## Your goal
Both the line below containing "def PART_ERR_PEND : RegF" and the line containing "def DCTL_REFSTAT_OWED : RegF", along with every line between them, should be repeated exactly; no other line belongs in the answer.

[[ Stored data, beginning ]]

-- ==== Sys2Proof/Machine/RegMap.lean ====
section
/-! DEFINITION. Every register field of the field tables of the manual (R56, R63, R99, R102, R134, R155, R185,
R250, R304, R305, R306, R323, R356, R358, R360, R362, R380, R400, R402, R436, R438, R454, R476, R477, R478, R489,
R512): block, page offset, instances and stride within the page, place of the field, access type, reset value and
whether a job reset keeps it. A reset value that the table gives per member, per page or from flash stands as 0
here and is set by `Reg.dynReset`. -/
namespace Sys2Proof.Machine.F

/-! HDR (block 0xff) -/
def HDR_ID_BLOCK : RegF := ⟨0xff, 0x0, 1, 8, 0, 8, .ro, 0, .kept⟩
def HDR_ID_VERSION : RegF := ⟨0xff, 0x0, 1, 8, 8, 8, .ro, 0, .kept⟩
def HDR_ID_DIE : RegF := ⟨0xff, 0x0, 1, 8, 16, 3, .ro, 0, .kept⟩
def HDR_ID_INSTANCE : RegF := ⟨0xff, 0x0, 1, 8, 24, 8, .ro, 0, .kept⟩
def HDR_CAPS_HDR_VER : RegF := ⟨0xff, 0x8, 1, 8, 0, 8, .ro, 1, .kept⟩
def HDR_CAPS_FREEZE_IMPL : RegF := ⟨0xff, 0x8, 1, 8, 8, 1, .ro, 0, .kept⟩
def HDR_CAPS_SUMMARY : RegF := ⟨0xff, 0x8, 1, 8, 9, 1, .ro, 0, .kept⟩
def HDR_CAPS : RegF := ⟨0xff, 0x8, 1, 8, 16, 48, .ro, 0, .kept⟩
def HDR_CTRL_ENABLE : RegF := ⟨0xff, 0x10, 1, 8, 0, 1, .rw, 0, .kept⟩
def HDR_CTRL_RESET : RegF := ⟨0xff, 0x10, 1, 8, 1, 1, .wo, 0, .clear⟩
def HDR_CTRL_FREEZE : RegF := ⟨0xff, 0x10, 1, 8, 2, 1, .rw, 0, .clear⟩
def HDR_STATUS_STATE : RegF := ⟨0xff, 0x18, 1, 8, 0, 4, .ro, 0, .clear⟩
def HDR_STATUS : RegF := ⟨0xff, 0x18, 1, 8, 4, 60, .ro, 0, .clear⟩
def HDR_ERR_STATUS : RegF := ⟨0xff, 0x20, 1, 8, 0, 64, .w1c, 0, .scope⟩
def HDR_ERR_MASK : RegF := ⟨0xff, 0x28, 1, 8, 0, 64, .rw, 0, .kept⟩
def HDR_ERR_FIRST_CODE : RegF := ⟨0xff, 0x30, 1, 8, 0, 16, .ro, 0, .scope⟩
def HDR_ERR_FIRST_VALID : RegF := ⟨0xff, 0x30, 1, 8, 16, 1, .ro, 0, .scope⟩
def HDR_ERR_FIRST_TAG : RegF := ⟨0xff, 0x30, 1, 8, 32, 32, .ro, 0, .scope⟩
def HDR_ERR_COUNT_ERRORS : RegF := ⟨0xff, 0x38, 1, 8, 0, 32, .rws, 0, .kept⟩
def HDR_ERR_COUNT_REFUSALS : RegF := ⟨0xff, 0x38, 1, 8, 32, 32, .rws, 0, .kept⟩
def HDR_EVT_STATUS : RegF := ⟨0xff, 0x40, 1, 8, 0, 64, .w1c, 0, .scope⟩
def HDR_EVT_MASK : RegF := ⟨0xff, 0x48, 1, 8, 0, 64, .rw, 0, .kept⟩
def HDR_ISLAND_ID : RegF := ⟨0xff, 0x50, 1, 8, 0, 8, .ro, 0, .kept⟩
def HDR_ISLAND_NOMINAL_MHZ : RegF := ⟨0xff, 0x50, 1, 8, 8, 16, .ro, 0, .kept⟩
def HDR_ISLAND_EPOCH : RegF := ⟨0xff, 0x50, 1, 8, 32, 32, .ro, 0, .kept⟩
def HDR_LEDGER_TAP_UJ : RegF := ⟨0xff, 0x58, 1, 8, 0, 48, .ro, 0, .kept⟩
def tabHDR0 : List RegF := [HDR_ID_BLOCK, HDR_ID_VERSION, HDR_ID_DIE, HDR_ID_INSTANCE, HDR_CAPS_HDR_VER, HDR_CAPS_FREEZE_IMPL, HDR_CAPS_SUMMARY, HDR_CAPS, HDR_CTRL_ENABLE, HDR_CTRL_RESET, HDR_CTRL_FREEZE, HDR_STATUS_STATE, HDR_STATUS, HDR_ERR_STATUS, HDR_ERR_MASK, HDR_ERR_FIRST_CODE, HDR_ERR_FIRST_VALID, HDR_ERR_FIRST_TAG, HDR_ERR_COUNT_ERRORS, HDR_ERR_COUNT_REFUSALS, HDR_EVT_STATUS, HDR_EVT_MASK, HDR_ISLAND_ID, HDR_ISLAND_NOMINAL_MHZ]
def tabHDR1 : List RegF := [HDR_ISLAND_EPOCH, HDR_LEDGER_TAP_UJ]
/-- The fields of the HDR page. -/
def tabHDR : List RegF := tabHDR0 ++ tabHDR1

/-! PART (block 0x0) -/
def PART_CONFIG_CDIES : RegF := ⟨0x0, 0x80, 1, 8, 0, 4, .ro, 0, .kept⟩
def PART_CONFIG_STACKS : RegF := ⟨0x0, 0x80, 1, 8, 4, 5, .ro, 0, .kept⟩
def PART_CONFIG_PORTS : RegF := ⟨0x0, 0x80, 1, 8, 9, 4, .ro, 0, .kept⟩
def PART_ERR_PEND : RegF := ⟨0x0, 0x88, 1, 8, 0, 27, .ro, 0, .clear⟩
def PART_EVT_PEND : RegF := ⟨0x0, 0x90, 1, 8, 0, 27, .ro, 0, .clear⟩
def PART_BLK_PEND_ERR : RegF := ⟨0x0, 0x100, 27, 8, 0, 8, .ro, 0, .clear⟩
def PART_BLK_PEND_EVT : RegF := ⟨0x0, 0x100, 27, 8, 8, 8, .ro, 0, .clear⟩
def tabPART0 : List RegF := [PART_CONFIG_CDIES, PART_CONFIG_STACKS, PART_CONFIG_PORTS, PART_ERR_PEND, PART_EVT_PEND, PART_BLK_PEND_ERR, PART_BLK_PEND_EVT]
/-- The fields of the PART page. -/
def tabPART : List RegF := tabPART0

/-! DCTL (block 0x6) -/
def DCTL_CHMODE_REQ_MODE : RegF := ⟨0x6, 0x80, 1, 8, 0, 2, .rw, 0, .clear⟩
def DCTL_CHMODE_OWNER : RegF := ⟨0x6, 0x80, 1, 8, 16, 16, .rw, 0, .clear⟩
def DCTL_CHMODE_STATE : RegF := ⟨0x6, 0x80, 1, 8, 32, 4, .ro, 0, .clear⟩
def DCTL_CHSTAT_PARKED : RegF := ⟨0x6, 0x88, 1, 8, 0, 7, .ro, 0, .clear⟩
def DCTL_CHSTAT_QUEUED : RegF := ⟨0x6, 0x88, 1, 8, 8, 9, .ro, 0, .clear⟩
def DCTL_CHSTAT_OPEN : RegF := ⟨0x6, 0x88, 1, 8, 32, 16, .ro, 0, .clear⟩
def DCTL_QOCC_LO : RegF := ⟨0x6, 0x90, 1, 8, 0, 64, .ro, 0, .clear⟩
def DCTL_QOCC_HI : RegF := ⟨0x6, 0x98, 1, 8, 0, 64, .ro, 0, .clear⟩
def DCTL_REFCFG_MEM_DEFER : RegF := ⟨0x6, 0xa0, 1, 8, 0, 4, .rw, 4, .kept⟩
def DCTL_REFSTAT_OWED : RegF := ⟨0x6, 0xa8, 1, 8, 0, 4, .ro, 0, .kept⟩
def DCTL_REFSTAT_HOT : RegF := ⟨0x6, 0xa8, 1, 8, 4, 1, .ro, 0, .kept⟩
def DCTL_REFSTAT_BURSTING : RegF := ⟨0x6, 0xa8, 1, 8, 5, 1, .ro, 0, .kept⟩
def DCTL_REFSTAT_WINDOW : RegF := ⟨0x6, 0xa8, 1, 8, 6, 1, .ro, 0, .kept⟩
def DCTL_REFCOUNT_REFRESHES : RegF := ⟨0x6, 0xb0, 1, 8, 0, 32, .rws, 0, .kept⟩
def DCTL_REFCOUNT_BURSTS : RegF := ⟨0x6, 0xb0, 1, 8, 32, 32, .rws, 0, .kept⟩
def DCTL_PAGECFG_POLICY : RegF := ⟨0x6, 0xb8, 1, 8, 0, 2, .rw, 0, .kept⟩
def DCTL_PAGECFG_IDLE_TC : RegF := ⟨0x6, 0xb8, 1, 8, 8, 8, .rw, 64, .kept⟩
def DCTL_PAGECFG_AGE_CAP : RegF := ⟨0x6, 0xb8, 1, 8, 16, 8, .rw, 16, .kept⟩
def DCTL_PAGESTAT_ROW_HITS : RegF := ⟨0x6, 0xc0, 1, 8, 0, 32, .rws, 0, .kept⟩
def DCTL_PAGESTAT_ROW_MISSES : RegF := ⟨0x6, 0xc0, 1, 8, 32, 32, .rws, 0, .kept⟩
def DCTL_TRAINWIN_PENDING : RegF := ⟨0x6, 0xc8, 1, 8, 0, 1, .ro, 0, .kept⟩
def DCTL_TRAINWIN_GRANTED : RegF := ⟨0x6, 0xc8, 1, 8, 32, 32, .ro, 0, .kept⟩
def tabDCTL0 : List RegF := [DCTL_CHMODE_REQ_MODE, DCTL_CHMODE_OWNER, DCTL_CHMODE_STATE, DCTL_CHSTAT_PARKED, DCTL_CHSTAT_QUEUED, DCTL_CHSTAT_OPEN, DCTL_QOCC_LO, DCTL_QOCC_HI, DCTL_REFCFG_MEM_DEFER, DCTL_REFSTAT_OWED, DCTL_REFSTAT_HOT, DCTL_REFSTAT_BURSTING, DCTL_REFSTAT_WINDOW, DCTL_REFCOUNT_REFRESHES, DCTL_REFCOUNT_BURSTS, DCTL_PAGECFG_POLICY, DCTL_PAGECFG_IDLE_TC, DCTL_PAGECFG_AGE_CAP, DCTL_PAGESTAT_ROW_HITS, DCTL_PAGESTAT_ROW_MISSES, DCTL_TRAINWIN_PENDING, DCTL_TRAINWIN_GRANTED]
/-- The fields of the DCTL page. -/
def tabDCTL : List RegF := tabDCTL0

/-! STK (block 0x7) -/
def STK_STKINFO_STACK : RegF := ⟨0x7, 0x80, 1, 8, 0, 5, .ro, 0, .kept⟩
def STK_STKINFO_STRENGTH : RegF := ⟨0x7, 0x80, 1, 8, 8, 2, .ro, 0, .kept⟩
def STK_STKINFO_HOLE_ROW : RegF := ⟨0x7, 0x80, 1, 8, 16, 16, .ro, 0, .kept⟩
def STK_TEMP_CUR : RegF := ⟨0x7, 0x88, 1, 8, 0, 12, .ro, 0, .kept⟩
def STK_TEMP_PEAK : RegF := ⟨0x7, 0x88, 1, 8, 16, 12, .ro, 0, .kept⟩
def STK_TEMP_HOTTEST : RegF := ⟨0x7, 0x88, 1, 8, 28, 5, .ro, 0, .kept⟩
def STK_TEMP_HOT : RegF := ⟨0x7, 0x88, 1, 8, 33, 1, .ro, 0, .kept⟩
def STK_TEMPCFG_WARN : RegF := ⟨0x7, 0x90, 1, 8, 0, 12, .rw, 736, .kept⟩
def STK_TEMPCFG_TRIP : RegF := ⟨0x7, 0x90, 1, 8, 16, 12, .ro, 776, .kept⟩
def STK_SRCTL_KEEP : RegF := ⟨0x7, 0x98, 1, 8, 0, 16, .rw, 65535, .kept⟩
def STK_SRCTL_ENTER : RegF := ⟨0x7, 0x98, 1, 8, 16, 1, .wo, 0, .clear⟩
def STK_SRCTL_EXIT : RegF := ⟨0x7, 0x98, 1, 8, 17, 1, .wo, 0, .clear⟩
def STK_SRCTL_KEEP_EFF : RegF := ⟨0x7, 0x98, 1, 8, 32, 16, .ro, 0, .kept⟩
def STK_SRCTL_SR_STATE : RegF := ⟨0x7, 0x98, 1, 8, 48, 4, .ro, 0, .kept⟩
def STK_SRSTAT_ENTRIES : RegF := ⟨0x7, 0xa0, 1, 8, 0, 32, .rws, 0, .kept⟩
def STK_SRSTAT_LAST_HELD_MS : RegF := ⟨0x7, 0xa0, 1, 8, 32, 32, .rws, 0, .kept⟩
def tabSTK0 : List RegF := [STK_STKINFO_STACK, STK_STKINFO_STRENGTH, STK_STKINFO_HOLE_ROW, STK_TEMP_CUR, STK_TEMP_PEAK, STK_TEMP_HOTTEST, STK_TEMP_HOT, STK_TEMPCFG_WARN, STK_TEMPCFG_TRIP, STK_SRCTL_KEEP, STK_SRCTL_ENTER, STK_SRCTL_EXIT, STK_SRCTL_KEEP_EFF, STK_SRCTL_SR_STATE, STK_SRSTAT_ENTRIES, STK_SRSTAT_LAST_HELD_MS]
/-- The fields of the STK page. -/
def tabSTK : List RegF := tabSTK0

[[ Stored data, end ]]

## Solution for this task
def PART_ERR_PEND : RegF := ⟨0x0, 0x88, 1, 8, 0, 27, .ro, 0, .clear⟩
def PART_EVT_PEND : RegF := ⟨0x0, 0x90, 1, 8, 0, 27, .ro, 0, .clear⟩
def PART_BLK_PEND_ERR : RegF := ⟨0x0, 0x100, 27, 8, 0, 8, .ro, 0, .clear⟩
def PART_BLK_PEND_EVT : RegF := ⟨0x0, 0x100, 27, 8, 8, 8, .ro, 0, .clear⟩
def tabPART0 : List RegF := [PART_CONFIG_CDIES, PART_CONFIG_STACKS, PART_CONFIG_PORTS, PART_ERR_PEND, PART_EVT_PEND, PART_BLK_PEND_ERR, PART_BLK_PEND_EVT]
/-- The fields of the PART page. -/
def tabPART : List RegF := tabPART0

/-! DCTL (block 0x6) -/
def DCTL_CHMODE_REQ_MODE : RegF := ⟨0x6, 0x80, 1, 8, 0, 2, .rw, 0, .clear⟩
def DCTL_CHMODE_OWNER : RegF := ⟨0x6, 0x80, 1, 8, 16, 16, .rw, 0, .clear⟩
def DCTL_CHMODE_STATE : RegF := ⟨0x6, 0x80, 1, 8, 32, 4, .ro, 0, .clear⟩
def DCTL_CHSTAT_PARKED : RegF := ⟨0x6, 0x88, 1, 8, 0, 7, .ro, 0, .clear⟩
def DCTL_CHSTAT_QUEUED : RegF := ⟨0x6, 0x88, 1, 8, 8, 9, .ro, 0, .clear⟩
def DCTL_CHSTAT_OPEN : RegF := ⟨0x6, 0x88, 1, 8, 32, 16, .ro, 0, .clear⟩
def DCTL_QOCC_LO : RegF := ⟨0x6, 0x90, 1, 8, 0, 64, .ro, 0, .clear⟩
def DCTL_QOCC_HI : RegF := ⟨0x6, 0x98, 1, 8, 0, 64, .ro, 0, .clear⟩
def DCTL_REFCFG_MEM_DEFER : RegF := ⟨0x6, 0xa0, 1, 8, 0, 4, .rw, 4, .kept⟩
def DCTL_REFSTAT_OWED : RegF := ⟨0x6, 0xa8, 1, 8, 0, 4, .ro, 0, .kept⟩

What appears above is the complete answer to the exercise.